Originally published at: Yet Another Story of an iOS Update Silently Changing Settings - TidBITS
Ann Garretson, an old friend from our Seattle days, wrote to me recently with what initially sounded like an utterly inscrutable problem. I knew Ann from Seattle dBUG, and she’s married to Ralph Sims, who provided my first UUCP connection in Seattle in 1991 and later co-founded Northwest Nexus, the ISP that offered the world’s first flat-rate Internet account for readers of my Internet Starter Kit for Macintosh book. So when it comes to Apple devices and networking, she’s far from a novice.
Ann’s problem appeared after she updated to iOS 26.4.1: Safari on her iPhone 16 Pro failed to display an IPv4 address and hostname, and since her server required both, connections were timing out. However, if she switched to Firefox or DuckDuckGo on the iPhone, connections to her server worked fine. So did Safari on her Macs and iPads. When iOS 26.4.2 came out, installing that made no difference. To illustrate what she was saying, Ann suggested that I visit MYIP.MS, which shows IP address information.
With a variety of Apple devices at my fingertips, I visited MYIP.MS from different browsers, and she was correct—on my iPhone, Safari didn’t show an IPv4 address or hostname (left), but Arc Search and other browsers did (right). However, I saw the same behavior on my iPad, though not on my Macs. What could be going on?

Then the lightbulb came on—there is one scenario where networking in Safari is completely different from all other browsers: iCloud Private Relay, which I’ve tangled with before (see “Solving Connectivity Problems Caused by Interlocking Apple Privacy Settings,” 20 June 2022). Once I turned iCloud Private Relay off on my iPhone (Settings > Your Name > iCloud > Private Relay), MYIP.MS properly reported an IPv4 address and hostname.

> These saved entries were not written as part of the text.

/-! ## setX -/

@[simp] theorem setX_pc (s : State) (i : BitVec 4) (v : BitVec 64) : (setX s i v).pc = s.pc := rfl
@[simp] theorem setX_eflags (s : State) (i : BitVec 4) (v : BitVec 64) : (setX s i v).eflags = s.eflags := rfl
@[simp] theorem setX_ymm (s : State) (i : BitVec 4) (v : BitVec 64) : (setX s i v).ymm = s.ymm := rfl
@[simp] theorem setX_mxcsr (s : State) (i : BitVec 4) (v : BitVec 64) : (setX s i v).mxcsr = s.mxcsr := rfl
@[simp] theorem setX_cr0 (s : State) (i : BitVec 4) (v : BitVec 64) : (setX s i v).cr0 = s.cr0 := rfl
@[simp] theorem setX_cr2 (s : State) (i : BitVec 4) (v : BitVec 64) : (setX s i v).cr2 = s.cr2 := rfl
@[simp] theorem setX_cr3 (s : State) (i : BitVec 4) (v : BitVec 64) : (setX s i v).cr3 = s.cr3 := rfl
@[simp] theorem setX_cr4 (s : State) (i : BitVec 4) (v : BitVec 64) : (setX s i v).cr4 = s.cr4 := rfl
@[simp] theorem setX_xcr0 (s : State) (i : BitVec 4) (v : BitVec 64) : (setX s i v).xcr0 = s.xcr0 := rfl
@[simp] theorem setX_efer (s : State) (i : BitVec 4) (v : BitVec 64) : (setX s i v).efer = s.efer := rfl
@[simp] theorem setX_cs (s : State) (i : BitVec 4) (v : BitVec 64) : (setX s i v).cs = s.cs := rfl
@[simp] theorem setX_ss (s : State) (i : BitVec 4) (v : BitVec 64) : (setX s i v).ss = s.ss := rfl
@[simp] theorem setX_ds (s : State) (i : BitVec 4) (v : BitVec 64) : (setX s i v).ds = s.ds := rfl
@[simp] theorem setX_es (s : State) (i : BitVec 4) (v : BitVec 64) : (setX s i v).es = s.es := rfl
@[simp] theorem setX_fs (s : State) (i : BitVec 4) (v : BitVec 64) : (setX s i v).fs = s.fs := rfl
@[simp] theorem setX_gs (s : State) (i : BitVec 4) (v : BitVec 64) : (setX s i v).gs = s.gs := rfl
@[simp] theorem setX_tr (s : State) (i : BitVec 4) (v : BitVec 64) : (setX s i v).tr = s.tr := rfl
@[simp] theorem setX_ldtr (s : State) (i : BitVec 4) (v : BitVec 64) : (setX s i v).ldtr = s.ldtr := rfl
@[simp] theorem setX_gdtr (s : State) (i : BitVec 4) (v : BitVec 64) : (setX s i v).gdtr = s.gdtr := rfl
@[simp] theorem setX_idtr (s : State) (i : BitVec 4) (v : BitVec 64) : (setX s i v).idtr = s.idtr := rfl
@[simp] theorem setX_cpl (s : State) (i : BitVec 4) (v : BitVec 64) : (setX s i v).cpl = s.cpl := rfl
@[simp] theorem setX_stiShadow (s : State) (i : BitVec 4) (v : BitVec 64) : (setX s i v).stiShadow = s.stiShadow := rfl
@[simp] theorem setX_mem (s : State) (i : BitVec 4) (v : BitVec 64) : (setX s i v).mem = s.mem := rfl
@[simp] theorem setX_alloc (s : State) (i : BitVec 4) (v : BitVec 64) : (setX s i v).alloc = s.alloc := rfl
@[simp] theorem setX_pages (s : State) (i : BitVec 4) (v : BitVec 64) : (setX s i v).pages = s.pages := rfl
@[simp] theorem setX_features (s : State) (i : BitVec 4) (v : BitVec 64) : (setX s i v).features = s.features := rfl
@[simp] theorem setX_text (s : State) (i : BitVec 4) (v : BitVec 64) : (setX s i v).text = s.text := rfl
@[simp] theorem setX_inputs (s : State) (i : BitVec 4) (v : BitVec 64) : (setX s i v).inputs = s.inputs := rfl
@[simp] theorem setX_afterSti (s : State) (i : BitVec 4) (v : BitVec 64) : (setX s i v).afterSti = s.afterSti := rfl
@[simp] theorem setX_freeIdx (s : State) (i : BitVec 4) (v : BitVec 64) : (setX s i v).freeIdx = s.freeIdx := rfl

/-! ## setYmm -/

@[simp] theorem setYmm_x (s : State) (i : BitVec 4) (v : BitVec 256) : (setYmm s i v).x = s.x := rfl
@[simp] theorem setYmm_pc (s : State) (i : BitVec 4) (v : BitVec 256) : (setYmm s i v).pc = s.pc := rfl
@[simp] theorem setYmm_eflags (s : State) (i : BitVec 4) (v : BitVec 256) : (setYmm s i v).eflags = s.eflags := rfl
@[simp] theorem setYmm_mxcsr (s : State) (i : BitVec 4) (v : BitVec 256) : (setYmm s i v).mxcsr = s.mxcsr := rfl
@[simp] theorem setYmm_cr0 (s : State) (i : BitVec 4) (v : BitVec 256) : (setYmm s i v).cr0 = s.cr0 := rfl
@[simp] theorem setYmm_cr2 (s : State) (i : BitVec 4) (v : BitVec 256) : (setYmm s i v).cr2 = s.cr2 := rfl
@[simp] theorem setYmm_cr3 (s : State) (i : BitVec 4) (v : BitVec 256) : (setYmm s i v).cr3 = s.cr3 := rfl
@[simp] theorem setYmm_cr4 (s : State) (i : BitVec 4) (v : BitVec 256) : (setYmm s i v).cr4 = s.cr4 := rfl
@[simp] theorem setYmm_xcr0 (s : State) (i : BitVec 4) (v : BitVec 256) : (setYmm s i v).xcr0 = s.xcr0 := rfl
@[simp] theorem setYmm_efer (s : State) (i : BitVec 4) (v : BitVec 256) : (setYmm s i v).efer = s.efer := rfl
@[simp] theorem setYmm_cs (s : State) (i : BitVec 4) (v : BitVec 256) : (setYmm s i v).cs = s.cs := rfl
@[simp] theorem setYmm_ss (s : State) (i : BitVec 4) (v : BitVec 256) : (setYmm s i v).ss = s.ss := rfl
@[simp] theorem setYmm_ds (s : State) (i : BitVec 4) (v : BitVec 256) : (setYmm s i v).ds = s.ds := rfl
@[simp] theorem setYmm_es (s : State) (i : BitVec 4) (v : BitVec 256) : (setYmm s i v).es = s.es := rfl
@[simp] theorem setYmm_fs (s : State) (i : BitVec 4) (v : BitVec 256) : (setYmm s i v).fs = s.fs := rfl
@[simp] theorem setYmm_gs (s : State) (i : BitVec 4) (v : BitVec 256) : (setYmm s i v).gs = s.gs := rfl
@[simp] theorem setYmm_tr (s : State) (i : BitVec 4) (v : BitVec 256) : (setYmm s i v).tr = s.tr := rfl
@[simp] theorem setYmm_ldtr (s : State) (i : BitVec 4) (v : BitVec 256) : (setYmm s i v).ldtr = s.ldtr := rfl
@[simp] theorem setYmm_gdtr (s : State) (i : BitVec 4) (v : BitVec 256) : (setYmm s i v).gdtr = s.gdtr := rfl
@[simp] theorem setYmm_idtr (s : State) (i : BitVec 4) (v : BitVec 256) : (setYmm s i v).idtr = s.idtr := rfl
@[simp] theorem setYmm_cpl (s : State) (i : BitVec 4) (v : BitVec 256) : (setYmm s i v).cpl = s.cpl := rfl
@[simp] theorem setYmm_stiShadow (s : State) (i : BitVec 4) (v : BitVec 256) : (setYmm s i v).stiShadow = s.stiShadow := rfl
@[simp] theorem setYmm_mem (s : State) (i : BitVec 4) (v : BitVec 256) : (setYmm s i v).mem = s.mem := rfl
@[simp] theorem setYmm_alloc (s : State) (i : BitVec 4) (v : BitVec 256) : (setYmm s i v).alloc = s.alloc := rfl
@[simp] theorem setYmm_pages (s : State) (i : BitVec 4) (v : BitVec 256) : (setYmm s i v).pages = s.pages := rfl
@[simp] theorem setYmm_features (s : State) (i : BitVec 4) (v : BitVec 256) : (setYmm s i v).features = s.features := rfl
@[simp] theorem setYmm_text (s : State) (i : BitVec 4) (v : BitVec 256) : (setYmm s i v).text = s.text := rfl
@[simp] theorem setYmm_inputs (s : State) (i : BitVec 4) (v : BitVec 256) : (setYmm s i v).inputs = s.inputs := rfl
@[simp] theorem setYmm_afterSti (s : State) (i : BitVec 4) (v : BitVec 256) : (setYmm s i v).afterSti = s.afterSti := rfl
@[simp] theorem setYmm_freeIdx (s : State) (i : BitVec 4) (v : BitVec 256) : (setYmm s i v).freeIdx = s.freeIdx := rfl

/-! ## setMem -/

@[simp] theorem setMem_x (s : State) (m : List Host.Cell) : (setMem s m).x = s.x := rfl
@[simp] theorem setMem_pc (s : State) (m : List Host.Cell) : (setMem s m).pc = s.pc := rfl
@[simp] theorem setMem_eflags (s : State) (m : List Host.Cell) : (setMem s m).eflags = s.eflags := rfl
@[simp] theorem setMem_ymm (s : State) (m : List Host.Cell) : (setMem s m).ymm = s.ymm := rfl
@[simp] theorem setMem_mxcsr (s : State) (m : List Host.Cell) : (setMem s m).mxcsr = s.mxcsr := rfl
@[simp] theorem setMem_cr0 (s : State) (m : List Host.Cell) : (setMem s m).cr0 = s.cr0 := rfl
@[simp] theorem setMem_cr2 (s : State) (m : List Host.Cell) : (setMem s m).cr2 = s.cr2 := rfl
@[simp] theorem setMem_cr3 (s : State) (m : List Host.Cell) : (setMem s m).cr3 = s.cr3 := rfl
@[simp] theorem setMem_cr4 (s : State) (m : List Host.Cell) : (setMem s m).cr4 = s.cr4 := rfl
@[simp] theorem setMem_xcr0 (s : State) (m : List Host.Cell) : (setMem s m).xcr0 = s.xcr0 := rfl
@[simp] theorem setMem_efer (s : State) (m : List Host.Cell) : (setMem s m).efer = s.efer := rfl
@[simp] theorem setMem_cs (s : State) (m : List Host.Cell) : (setMem s m).cs = s.cs := rfl
@[simp] theorem setMem_ss (s : State) (m : List Host.Cell) : (setMem s m).ss = s.ss := rfl
@[simp] theorem setMem_ds (s : State) (m : List Host.Cell) : (setMem s m).ds = s.ds := rfl
@[simp] theorem setMem_es (s : State) (m : List Host.Cell) : (setMem s m).es = s.es := rfl
@[simp] theorem setMem_fs (s : State) (m : List Host.Cell) : (setMem s m).fs = s.fs := rfl
@[simp] theorem setMem_gs (s : State) (m : List Host.Cell) : (setMem s m).gs = s.gs := rfl
@[simp] theorem setMem_tr (s : State) (m : List Host.Cell) : (setMem s m).tr = s.tr := rfl
@[simp] theorem setMem_ldtr (s : State) (m : List Host.Cell) : (setMem s m).ldtr = s.ldtr := rfl
@[simp] theorem setMem_gdtr (s : State) (m : List Host.Cell) : (setMem s m).gdtr = s.gdtr := rfl
@[simp] theorem setMem_idtr (s : State) (m : List Host.Cell) : (setMem s m).idtr = s.idtr := rfl
@[simp] theorem setMem_cpl (s : State) (m : List Host.Cell) : (setMem s m).cpl = s.cpl := rfl
@[simp] theorem setMem_stiShadow (s : State) (m : List Host.Cell) : (setMem s m).stiShadow = s.stiShadow := rfl
@[simp] theorem setMem_mem (s : State) (m : List Host.Cell) : (setMem s m).mem = m := rfl
@[simp] theorem setMem_alloc (s : State) (m : List Host.Cell) : (setMem s m).alloc = s.alloc := rfl
@[simp] theorem setMem_pages (s : State) (m : List Host.Cell) : (setMem s m).pages = s.pages := rfl
@[simp] theorem setMem_features (s : State) (m : List Host.Cell) : (setMem s m).features = s.features := rfl
@[simp] theorem setMem_text (s : State) (m : List Host.Cell) : (setMem s m).text = s.text := rfl
@[simp] theorem setMem_inputs (s : State) (m : List Host.Cell) : (setMem s m).inputs = s.inputs := rfl
@[simp] theorem setMem_afterSti (s : State) (m : List Host.Cell) : (setMem s m).afterSti = s.afterSti := rfl
@[simp] theorem setMem_freeIdx (s : State) (m : List Host.Cell) : (setMem s m).freeIdx = s.freeIdx := rfl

(Checking a few other IP lookup sites suggests that Ann’s issue may have been related mostly to the hostname; some sites detected a proper IPv4 address when iCloud Private Relay was in use, but fell back to either the IPv4 or IPv6 address instead of the hostname. Beware that these sites have a lot of ads!)
I suggested to Ann that iCloud Private Relay might be the culprit, and she quickly wrote back to confirm that I was correct. Immediate problem solved, and happily, it wasn’t an obscure bug in iOS or Safari.
But here’s the thing—Ann never enabled iCloud Private Relay, which was why she didn’t think of it as a possibility. During the iOS 26.4.1 update, some gremlin must have toggled iCloud Private Relay on. (It was so tempting to write “goblin” there—see “ChatGPT’s Goblin Obsession Evades OpenAI’s Fixes,” 5 May 2026.)
Unfortunately, such reports are all too common. Although it’s easy (and tempting) to be angry at Apple for randomly changing settings, the reality is undoubtedly less simple (and less satisfying). With more significant upgrades, it’s more likely that Apple updates are changing the underlying foundation: old preferences may be converted to new formats without a one-to-one mapping, unchanged defaults may be replaced with new values, and security rules may be tightened.
Even small updates can restart services, repair damaged state, reapply synced settings, or change the timing of background processes. So a setting may appear to change because the update caused some system service to reassert a value that had previously been stale, stuck, or inconsistent.
I’ve been experimenting with getting Claude to write a script that records the before and after states of any accessible macOS settings, compares the two files, and reports on what changed. Early testing looks promising, so I’ll keep working on it to see if it’s the sort of thing that can be packaged up in a useful way. Unfortunately, iOS sandboxing and security precautions would seem to preclude anything similar on the iPhone and iPad unless, as one commenter suggested, an iMazing backup to the Mac would allow a script to read all the necessary plist files.